Amstutz Adrian · Nationalrat · Bern · Fraktion der Schweizerischen Volkspartei · 2015-06-03

Wortprotokoll

Bei jeder Tankfüllung zwackt der Staat über die Hälfte des an der Tanksäule angezeigten Benzinpreises für sich ab, um das Geld grosszügig ins Ausland zu verschicken, um die Zentralbürokratie aufzublasen oder das Asylchaos zu finanzieren. Nur ein Drittel geht an die Strasse. Diese Abzockerei hat mehrere Namen: die Mineralölsteuer mit Einnahmen von 3 Milliarden Franken, der Mineralölsteuerzuschlag mit Einnahmen von 2 Milliarden Franken, die LSVA mit Einnahmen von 1,5 Milliarden Franken, die Automobilsteuer mit Einnahmen von 400 Millionen Franken, die Autobahnvignette mit Einnahmen von 370 Millionen Franken, die Sanktionen bei der CO2-Verminderung - das ist in etwa das Absurdeste, wenn man bedenkt, dass der gleiche Staat den Stau in diesem Land verursacht, der Tonnagen von CO2 verursacht, die absolut unnötig sind - und dann noch die kantonalen Motorfahrzeugsteuern mit Einnahmen von 2 Milliarden Franken.
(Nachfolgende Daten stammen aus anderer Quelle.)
/-- PLT_CTRL.PROBE (R205): accepted in SERVICE with STATE RUNNING. -/
def State.probeNow (s : State) (r : Requester) (p : Nat) : State :=
  let x := s.port p
  if p < 128 ∧ s.mode = .service ∧ x.state = .running then s.setPort p { x with probeReq := true } else s.reject r

end Sys2Proof.Machine
end

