/-- RECORD_FREE (R338). -/
def State.recordFreeRun (s : State) (o : Op) : State :=
  let n := o.desc.target.toNat
  if s.ldr.capacity ≤ n then s.endOp o.ctx .notPermitted [] none
  else s.opUnlocked o n fun s => s.opPage o (recordPage n) fun s =>
    let r := s.record n
    if r.state ≠ 1 ∨ (s.counterExists n = true ∧ s.counterClear n = false) ∨ (s.mappedAt n).isSome = true then
      s.endOp o.ctx .notPermitted [] none
    else s.opPage o (indexPageOf r.tagId) fun s => s.opInTime o fun s =>
      ((s.dropIndex r.tagId).freeRecord n).endOp o.ctx .ok [] none

/-! ## ISSUER_SET (R339, R340) -/

/-- The table slot that an accepted block changes. -/
def State.issuerSlot (s : State) (op id : Nat) : Option Nat :=
  let entry (k : Nat) : Issuer := tabGet issuerEmpty s.ldr.issuers k
  let slots := List.range 64
  let active := slots.find? fun k => (entry k).state == 1 && (entry k).id == id
  if op = 1 then
    (if active.isSome then none
     else match slots.find? fun k => (entry k).state == 2 && (entry k).id == id with
      | some k => some k
      | none => slots.find? fun k => (entry k).state == 0)
  else if op = 2 then active
  else none

/-- The checks of a block, and the slot it changes. -/
def State.issuerJudge (s : State) (b : Bytes) : Option Nat :=
  if leAt b 0 4 = 0x53494342 ∧ s.signedFor b 5 6 8 0x60 false = true ∧ leAt b 0x1C 4 = s.ldr.issuerGen
      ∧ blockSigned b 0x60 0xA0 = true ∧ (leAt b 4 1 ≠ 1 ∨ onP256 (keyAt b 0x20) = true) then
    s.issuerSlot (leAt b 4 1) (leAt b 0x18 2)
  else none

/-- ISSUER_SET on an ECC engine, with the pages of the table: the table changes at once, and the round that makes it
durable is requested. -/
def State.issuerRun (s : State) (o : Op) : State :=
  let b := o.data
  State.opPages o (fun s =>
    match s.issuerJudge b with
    | none => s.endOp o.ctx .notPermitted [] none
    | some k =>
      if s.spw.early || s.ldr.holdoff.isSome then s.endOp o.ctx .supplyHold [] none
      else s.opInTime o fun s =>
        let gen := (s.ldr.issuerGen + 1) % 2 ^ 32
        let old := tabGet issuerEmpty s.ldr.issuers k
        let e : Issuer := if leAt b 4 1 = 1 then
            { id := leAt b 0x18 2, state := 1, gen := gen, key := BitVec.ofNat 512 (beAt b 0x20 64) }
          else { old with state := 2 }
        let need := Need.issuer o.ctx s.ldr.issuers s.ldr.issuerGen
        let s := s.setOp { o with phase := .round, pastPoint := true, count := gen }
        ({ s with ldr := { s.ldr with
            issuers := tabSet issuerEmpty s.ldr.issuers k e, issuerGen := gen, needs := s.ldr.needs ++ [need] } }).touchPage
          (issuerPage k)) issuerPages s

/-- ISSUER_SET in its context: `buf` is the in-buffer read. -/
def State.issuerOp (s : State) (o : Op) (buf : Option Bytes) : State :=
  match buf with
  | none => s.endOp o.ctx .badDescriptor [] none
  | some b =>
    let o := { o with data := b }
    s.onEcc o fun s => s.issuerRun o

/-! ## ANCHOR_ACK (R304, R305) -/

/-- The floors of a token: counter and floor. -/
def ackFloors (b : Bytes) : List (Nat × Nat) :=
  (chunks 12 (b.drop 0xA8)).map fun e => (leAt e 0 4, leAt e 4 6)

/-- SIGNATURE of a token, over octets 0x00–0x67 and the floors (R304). -/
def ackSigned (b : Bytes) : Bool := ecdsaVerifies (keyAt b 0x28) (b.take 0x68 ++ b.drop 0xA8) (slice b 0x68 64)

/-- The checks of a token. -/
def State.ackOk (s : State) (b : Bytes) : Bool :=
  let ids := (ackFloors b).map (·.1)
  s.mode == .quarantine && s.mod.quarCause == some .anchorLost && !s.mod.ackDone
    && leAt b 0 4 == 0x4B414342 && decide (leAt b 6 2 ≤ 64) && b.length == 168 + 12 * leAt b 6 2
    && s.signedFor b 4 5 8 0x28 false && leAt b 0x18 8 == s.cnt.headSeq && leAt b 0x20 4 == s.otp.ratchet && ackSigned b
    && ids.all (fun i => decide (i ≤ 263167)) && distinct ids
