def State.readEnt (s : State) (o : Nat) : Option Reg :=
  let a := s.ent.a
  let b := s.ent.b
  match o with
  | 0x0 => fields [(0, a.state), (3, a.retesting.toNat), (4, b.state), (7, b.retesting.toNat), (8, a.cause),
      (12, b.cause), (16, s.shownLatches), (24, min 3 (s.recentRetests a).length),
      (26, min 3 (s.recentRetests b).length)]
  | 0x4 => fields [(0, a.retestBit.toNat), (1, b.retestBit.toNat)]
  | 0x8 => num s.ent.lastLatch
  | 0x10 => a.cuts
  | 0x14 => b.cuts
  | 0x18 => s.wide64 s.ent.masked
  | 0x1C => some .higher
  | 0x20 => fields [(0, s.ent.fastMhz), (16, s.ent.slowKhz)]
  | 0x40 => s.estWords a
  | 0x60 => s.estWords b
  | 0x80 => s.chanClear .a a.events { a with events := 0 }
  | 0x84 => s.chanClear .a a.nconf { a with nconf := 0 }
  | 0x88 => s.chanClear .a a.ndisc { a with ndisc := 0 }
  | 0x8C => s.chanClear .a a.ndrop { a with ndrop := 0 }
  | 0x90 => s.chanClear .b b.events { b with events := 0 }
  | 0x94 => s.chanClear .b b.nconf { b with nconf := 0 }
  | 0x98 => s.chanClear .b b.ndisc { b with ndisc := 0 }
  | 0x9C => s.chanClear .b b.ndrop { b with ndrop := 0 }
  | o =>
    if (0x44 ≤ o ∧ o ≤ 0x50) ∨ (0x64 ≤ o ∧ o ≤ 0x70) then some .higher
    else if 0x100 ≤ o ∧ o < 0x140 then
      some (.plain (word ((List.range 4).map fun j => (8 * j, s.ent.trim.getD (o - 0x100 + j) 0))))
    else none

/-! ## PRF_ and RNG_ (R280, R284) -/

/-- Words ready for RNG_DATA. -/
def State.rngLevel (s : State) : Nat :=
  match s.server 0 with
  | none => 0
  | some i => (s.inst i).buf.length / 4

/-- A read of RNG_DATA: four octets of confirmed output, the first one lowest, or 0 and the sticky flag. -/
def State.rngRead (s : State) : Word × State :=
  match s.server 0 with
  | none => (0, { s with rngEmpty := true })
  | some i =>
    match s.drawFrom i 4 with
    | none => (0, { s with rngEmpty := true })
    | some (bs, t) => (BitVec.ofNat 32 (leNat bs), t)

/-- STATE of an instance: UNINSTANTIATED while its unit is not ACTIVE (R269). -/
def State.shownPrf (s : State) (i : Nat) : Nat := if s.unitIs (prfUnit i) .active then (s.inst i).state else 0

def State.readPrf (s : State) (o : Nat) : Option Reg :=
  match o with
  | 0x0 => fields ((List.range 4).map fun i => (4 * i, s.shownPrf i))
  | 0x100 => fields [(0, (decide (s.rngLevel ≠ 0)).toNat), (1, s.rngEmpty.toNat), (4, min 2048 s.rngLevel),
      (16, match s.server 0 with | none => 0 | some i => i)]
  | 0x104 => some (.clears s.rngRead.1 s.rngRead.2)
  | o =>
    if 0x10 ≤ o ∧ o < 0x20 then
      let x := s.inst ((o - 0x10) / 4)
      fields [(0, x.since), (24, x.lastCh)]
    else if 0x20 ≤ o ∧ o < 0x30 then
      let x := s.inst ((o - 0x20) / 4)
      some (.clears x.reseeds (s.setInst ((o - 0x20) / 4) { x with reseeds := 0 }))
    else none

/-! ## CNT_ (R310, R311) -/

/-- The high word of a 48-bit value. -/
def high48 (n : Nat) : Word := BitVec.ofNat 32 (n / 2 ^ 32)

/-- CNT_FLAGS of the selected counter. -/
def State.cntFlags (s : State) : Word :=
  let id := s.cnt.sel
  word [(0, (s.counterExists id).toNat), (1, (s.limitFlag id).toNat), (2, (s.recovering id).toNat),
    (8, if id < globalBase then s.counterClass (s.record id).classId else 0)]

/-- At least one counter is RECOVERING. -/
def State.recoveringAny (s : State) : Bool := s.cnt.ready && s.cnt.recoverAll && decide (s.cnt.recovered.length < globalBase + 1024)

def State.cntClear (s : State) (w : Word) (c : Counters) : Option Reg := some (.clears w { s with cnt := c })

def State.readCnt (s : State) (o : Nat) : Option Reg :=
  match o with
  | 0x0 => fields [(0, s.cnt.ready.toNat), (1, s.commitOpen.toNat), (2, (s.cnt.compaction != .none).toNat),
      (3, (decide (ratchetFuses ≤ s.otp.ratchet + 256)).toNat), (4, (decide (ratchetFuses ≤ s.otp.ratchet)).toNat),
      (5, s.cnt.rejected.toNat), (6, s.recoveringAny.toNat), (7, s.cnt.drainFail.toNat),
      (8, min 100 ((s.cnt.headSeq - s.cnt.ckptSeq) * 100 / ringSlots))]
  | 0x4 => num s.otp.ratchet
  | 0x8 => s.wide64 (BitVec.ofNat 64 s.cnt.headSeq)
  | 0xC => some .higher
  | 0x10 => s.wide64 (BitVec.ofNat 64 s.cnt.ckptSeq)
  | 0x14 => some .higher
  | 0x20 => num s.cnt.sel
  | 0x24 =>
    let c := s.visibleCount s.cnt.sel
    let l := s.limit s.cnt.sel
    some (.lowest (BitVec.ofNat 32 c) [high48 c, BitVec.ofNat 32 l, high48 l, s.cntFlags] s)
  | 0x28 => some .higher
  | 0x2C => some .higher
  | 0x30 => some .higher
  | 0x34 => some .higher
  | 0x40 => s.cntClear s.cnt.commits { s.cnt with commits := 0 }
  | 0x44 => s.cntClear s.cnt.supplyHolds { s.cnt with supplyHolds := 0 }
  | 0x48 => s.cntClear s.cnt.adoptions { s.cnt with adoptions := 0 }
  | 0x4C => s.cntClear s.cnt.compactions { s.cnt with compactions := 0 }
  | 0x50 => s.cntClear s.cnt.drainRetries { s.cnt with drainRetries := 0 }
  | _ => none

/-! ## SPW_ (R330–R332) -/

/-- One bit per channel. -/
def State.spwMask (s : State) (t : SpwChan → Bool) : Nat :=
  if s.spw.running then (List.range 8).foldl (fun n c => n + (t (s.spwChan c)).toNat * 2 ^ c) 0 else 0

def State.readSpwChan (s : State) (c o : Nat) : Option Reg :=
  let x := s.spwChan c
  match o with
  | 0x0 => fields [(0, x.level), (16, x.freq)]
  | 0x4 => fields [(0, x.events.toNat), (16, x.clip.toNat)]
  | 0x8 => num x.seen.toNat
  | 0xC => some (.clears (word [(0, x.min.toNat), (16, x.max.toNat)]) (s.setSpw c { x with min := 0xFFFF, max := 0 }))
  | 0x10 => some (.plain (BitVec.ofInt 32 x.slope))
  | 0x14 => num x.ripple
  | 0x18 => some (.clears x.onsets (s.setSpw c { x with onsets := 0 }))
  | _ => none

def State.readSpw (s : State) (o : Nat) : Option Reg :=
  match o with
  | 0x0 => fields [(0, s.spw.early.toNat), (1, s.spw.pred.isSome.toNat), (2, (s.spw.running && s.feedCause).toNat),
      (3, (s.spw.running && s.busCause).toNat), (4, s.spw.clearAt.isSome.toNat), (8, s.spwMask (·.on)),
      (16, s.spwMask (·.lost)), (24, s.spwMask (·.acquire))]
  | 0x4 => match s.spw.pred with
    | none => fields [(16, 0xF)]
    | some p => fields [(0, p.1), (16, p.2)]
  | 0x8 => some (.clears s.spw.rises { s with spw := { s.spw with rises := 0 } })
  | 0x10 => s.wide64 s.spw.lastRise
  | 0x14 => some .higher
  | o => if 0x100 ≤ o ∧ o < 0x300 then s.readSpwChan ((o - 0x100) / 0x40) ((o - 0x100) % 0x40) else none

/-! ## LDR_ (R356, R357) -/

def State.ldrClear (s : State) (w : Word) (l : Larder) : Option Reg := some (.clears w { s with ldr := l })

def State.readLdr (s : State) (o : Nat) : Option Reg :=
  let l := s.ldr
  match o with
  | 0x0 => fields [(0, l.isOpen.toNat), (1, l.fresh), (4, l.running.isSome.toNat), (5, l.full.toNat),
      (6, (l.poisoned != []).toNat), (7, (l.locked != []).toNat), (8, min 255 s.dirtyPages), (16, l.roundFail.toNat)]
  | 0x4 => num l.capacity
  | 0x8 => s.wide64 (BitVec.ofNat 64 l.round)
  | 0xC => some .higher
  | 0x10 => num l.issuerGen
  | 0x14 => num l.flush.toNat
  | 0x20 => s.wide64 l.errAddr
  | 0x24 => some .higher
  | 0x28 => fields [(0, l.errCause), (4, l.errWrite.toNat), (30, l.errMore.toNat), (31, l.errValid.toNat)]
  | 0x2C => num l.poisonPage
  | 0x40 => s.ldrClear l.cFaultsDdr { l with cFaultsDdr := 0 }
  | 0x44 => s.ldrClear l.cFaultsFlash { l with cFaultsFlash := 0 }
  | 0x48 => s.ldrClear l.cEvictions { l with cEvictions := 0 }
  | 0x4C => s.ldrClear l.cRounds { l with cRounds := 0 }
  | 0x50 => s.ldrClear l.cIntegrity { l with cIntegrity := 0 }
  | 0x54 => s.ldrClear l.cRecovered { l with cRecovered := 0 }
  | 0x58 => s.ldrClear l.cDrops { l with cDrops := 0 }
  | 0x5C => s.ldrClear l.cOrphans { l with cOrphans := 0 }
  | 0x60 => s.ldrClear l.cRoundFails { l with cRoundFails := 0 }
  | _ => none

/-! ## QUE_ and SCH_ (R397, R398) -/

def State.queClear (s : State) (q : Nat) (w : Word) (x : Queue) : Option Reg := some (.clears w (s.setQueue q x))

def State.readQue (s : State) (q o : Nat) : Option Reg :=
  let x := s.queue q
  match o with
  | 0x0 => fields [(0, x.enable.toNat), (1, x.irqEn.toNat)]
  | 0x4 => fields [(0, x.state), (2, x.err), (4, s.queueClass q), (8, min 64 (s.inflight q)), (16, x.bq)]
  | 0x8 => num x.log2
  | 0x10 => s.wide64 x.sqBase
  | 0x18 => s.wide64 x.cqBase
  | 0x20 => s.wide64 x.winBase
  | 0x28 => s.wide64 x.winLimit
  | 0x14 => some .higher
  | 0x1C => some .higher
  | 0x24 => some .higher
  | 0x2C => some .higher
  | 0x30 => fields [(0, x.fetch), (16, x.tail)]
  | 0x34 => fields [(0, x.write), (16, x.head), (31, x.phase.toNat)]
  | 0x38 => fields [(0, x.irqCount), (16, x.irqTime)]
  | 0x3C => num x.evmask.toNat
  | 0x40 => num (min 65535 x.rttNs)
  | 0x44 => s.queClear q x.starved { x with starved := 0 }
  | 0x48 => s.queClear q x.completions { x with completions := 0 }
  | 0x4C => s.queClear q x.late { x with late := 0 }
  | _ => none

def State.schClear (s : State) (w : Word) (x : Scheduler) : Option Reg := some (.clears w { s with sch := x })

def State.readSch (s : State) (o : Nat) : Option Reg :=
  let x := s.sch
  match o with
  | 0x0 => fields [(0, s.hostUsed), (16, s.beatUsed)]
  | 0x4 => s.schClear (word [(0, x.hostPeak), (16, x.beatPeak)]) { x with hostPeak := s.hostUsed, beatPeak := s.beatUsed }
  | 0x10 => s.schClear x.released { x with released := 0 }
  | 0x14 => s.schClear x.beatsLate { x with beatsLate := 0 }
  | 0x18 => s.schClear x.misses { x with misses := 0 }
  | 0x1C => s.schClear x.authLate { x with authLate := 0 }
  | 0x20 => s.schClear x.otherLate { x with otherLate := 0 }
  | 0x24 => s.schClear x.ctxWaits { x with ctxWaits := 0 }
  | 0x28 => s.schClear x.selfFails { x with selfFails := 0 }
  | 0x2C => fields [(0, x.lastFail), (8, x.lastFailOk.toNat)]
  | _ => none

/-! ## SPC_ (R418–R421) -/

def State.spcClear (s : State) (w : Word) (x : Spec) : Option Reg := some (.clears w { s with spc := x })

def State.readSpc (s : State) (o : Nat) : Option Reg :=
  let x := s.spc
  match o with
  | 0x0 => num s.kept.lead
  | 0x4 => fields [(0, s.beatShadows), (16, s.ldr.specFrames.length), (24, s.prfShadows)]
  | 0x40 => s.spcClear x.started { x with started := 0 }
  | 0x44 => s.spcClear x.confirmed { x with confirmed := 0 }
  | 0x48 => s.spcClear x.squashed { x with squashed := 0 }
  | 0x4C => s.spcClear x.sqIdentity { x with sqIdentity := 0 }
  | 0x50 => s.spcClear x.sqEpoch { x with sqEpoch := 0 }
  | 0x54 => s.spcClear x.sqGen { x with sqGen := 0 }
  | 0x58 => s.spcClear x.sqUnit { x with sqUnit := 0 }
  | 0x5C => s.spcClear x.sqContext { x with sqContext := 0 }
  | 0x60 => s.spcClear x.sqEngine { x with sqEngine := 0 }
  | 0x64 => s.spcClear x.nonces { x with nonces := 0 }
  | 0x68 => s.spcClear x.recomputes { x with recomputes := 0 }
  | 0x6C => s.spcClear x.pagesFetched { x with pagesFetched := 0 }
  | 0x70 => s.spcClear x.pagesStale { x with pagesStale := 0 }
  | 0x74 => s.spcClear x.prfShadows { x with prfShadows := 0 }
  | 0x78 => s.spcClear x.prfConfirmed { x with prfConfirmed := 0 }
  | 0x7C => s.spcClear x.prfSquashed { x with prfSquashed := 0 }
  | 0x80 => s.spcClear x.preemptions { x with preemptions := 0 }
  | o =>
    if 0x10 ≤ o ∧ o < 0x30 then
      some (.plain (BitVec.ofNat 32 ((List.range 32).foldl (fun n j =>
        let c := 32 * ((o - 0x10) / 4) + j
        n + (c != 0 && s.sch.warm.contains c).toNat * 2 ^ j) 0)))
    else none

/-! ## GLZ_ (R445, R446) -/

def State.glzClear (s : State) (w : Word) (x : Glaze) : Option Reg := some (.clears w { s with glz := x })

def State.readGlz (s : State) (o : Nat) : Option Reg :=
  let x := s.glz
  match o with
  | 0x0 => fields [(0, x.state), (4, x.rate), (8, x.blind.toNat), (9, x.hushEnd.isSome.toNat), (16, x.ambient)]
  | 0x4 => some (.plain (match x.session with | none => 0 | some y => y.loaderId))
  | 0x8 => num x.close.toNat
  | 0x10 => s.glzClear x.framesOk { x with framesOk := 0 }
  | 0x14 => s.glzClear x.fcsErrors { x with fcsErrors := 0 }
  | 0x18 => s.glzClear x.discBlind { x with discBlind := 0 }
  | 0x1C => s.glzClear x.discPulses { x with discPulses := 0 }
  | 0x20 => s.glzClear x.abortAmp { x with abortAmp := 0 }
  | 0x24 => s.glzClear x.badPulses { x with badPulses := 0 }
  | 0x28 => s.glzClear x.authFails { x with authFails := 0 }
  | 0x2C => s.glzClear x.sessDrops { x with sessDrops := 0 }
  | 0x30 => s.glzClear x.tokens { x with tokens := 0 }
  | _ => none

/-! ## MSP_, HST_, the MSI-X table, STS_ (R454, R474, R475, R484) -/

def State.readMsp (s : State) (o : Nat) : Option Reg :=
  let x := s.msp
  match o with
  | 0x0 => fields [(0, x.frameErr.toNat), (1, x.checkErr.toNat), (2, x.headerErr.toNat), (3, x.reject.toNat),
      (8, x.mbox.isSome.toNat)]
  | 0x4 => num x.attn.toNat
  | 0x8 => num s.kept.attnEn.toNat
  | 0xC => some (.clears x.frames { s with msp := { x with frames := 0 } })
  | 0x10 => some (.clears x.errors { s with msp := { x with errors := 0 } })
  | 0x80 => num 0
  | 0x84 => num x.mboxStat
  | o =>
    if 0x100 ≤ o ∧ o < 0x200 then
      some (.plain (word ((List.range 4).map fun j => (8 * j, (tabGet 0 x.mboxData (o - 0x100 + j)).toNat))))
    else none

/-- HST_DDR_STAT.SIZE_GIB. -/
def State.sizeGib (s : State) : Nat :=
  if strapGib s.links.straps = 32 then Config.sizeGib32.toNat else strapGib s.links.straps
Und was erhält der Strassenbenützer für all dieses Geld? Jährlich 21 000 Stunden Stau! Das sind fast 2,5 Jahre Stau in einem Kalenderjahr. Das ist so absurd, wie es tönt.

Die Strasse ist das Rückgrat der Wirtschaft in diesem Land: 80 Prozent des Personenverkehrs finden auf der Strasse statt, und 75 Prozent des Güterverkehrs werden auf der Strasse abgewickelt, was auch in Zukunft so sein muss, weil das unabdingbar ist. Ich kenne nämlich keinen Bauernhof mit Bahnanschluss. Auch die Biomilch wird auf der Strasse transportiert. Die Lebensmittelversorgung findet über die Strasse statt. Praktisch alle KMU und die grösseren Unternehmen werden über die Strasse versorgt, und auch die Entsorgung findet über die Strasse statt. Selbst die Windturbinen auf dem Mont Soleil wurden nicht vom rot-grünen "Leiterwägeli" gebracht, sondern von einem Lastwagen.

Darum ist es richtig, dass jetzt eine faire Finanzierung in dieser Sache hergestellt wird, damit der Strassenbenützer mit seinen Abgaben, die er nebst seinen Kosten bezahlt, nicht mehr die Hälfte eines jeden Bahnbilletts zahlen muss.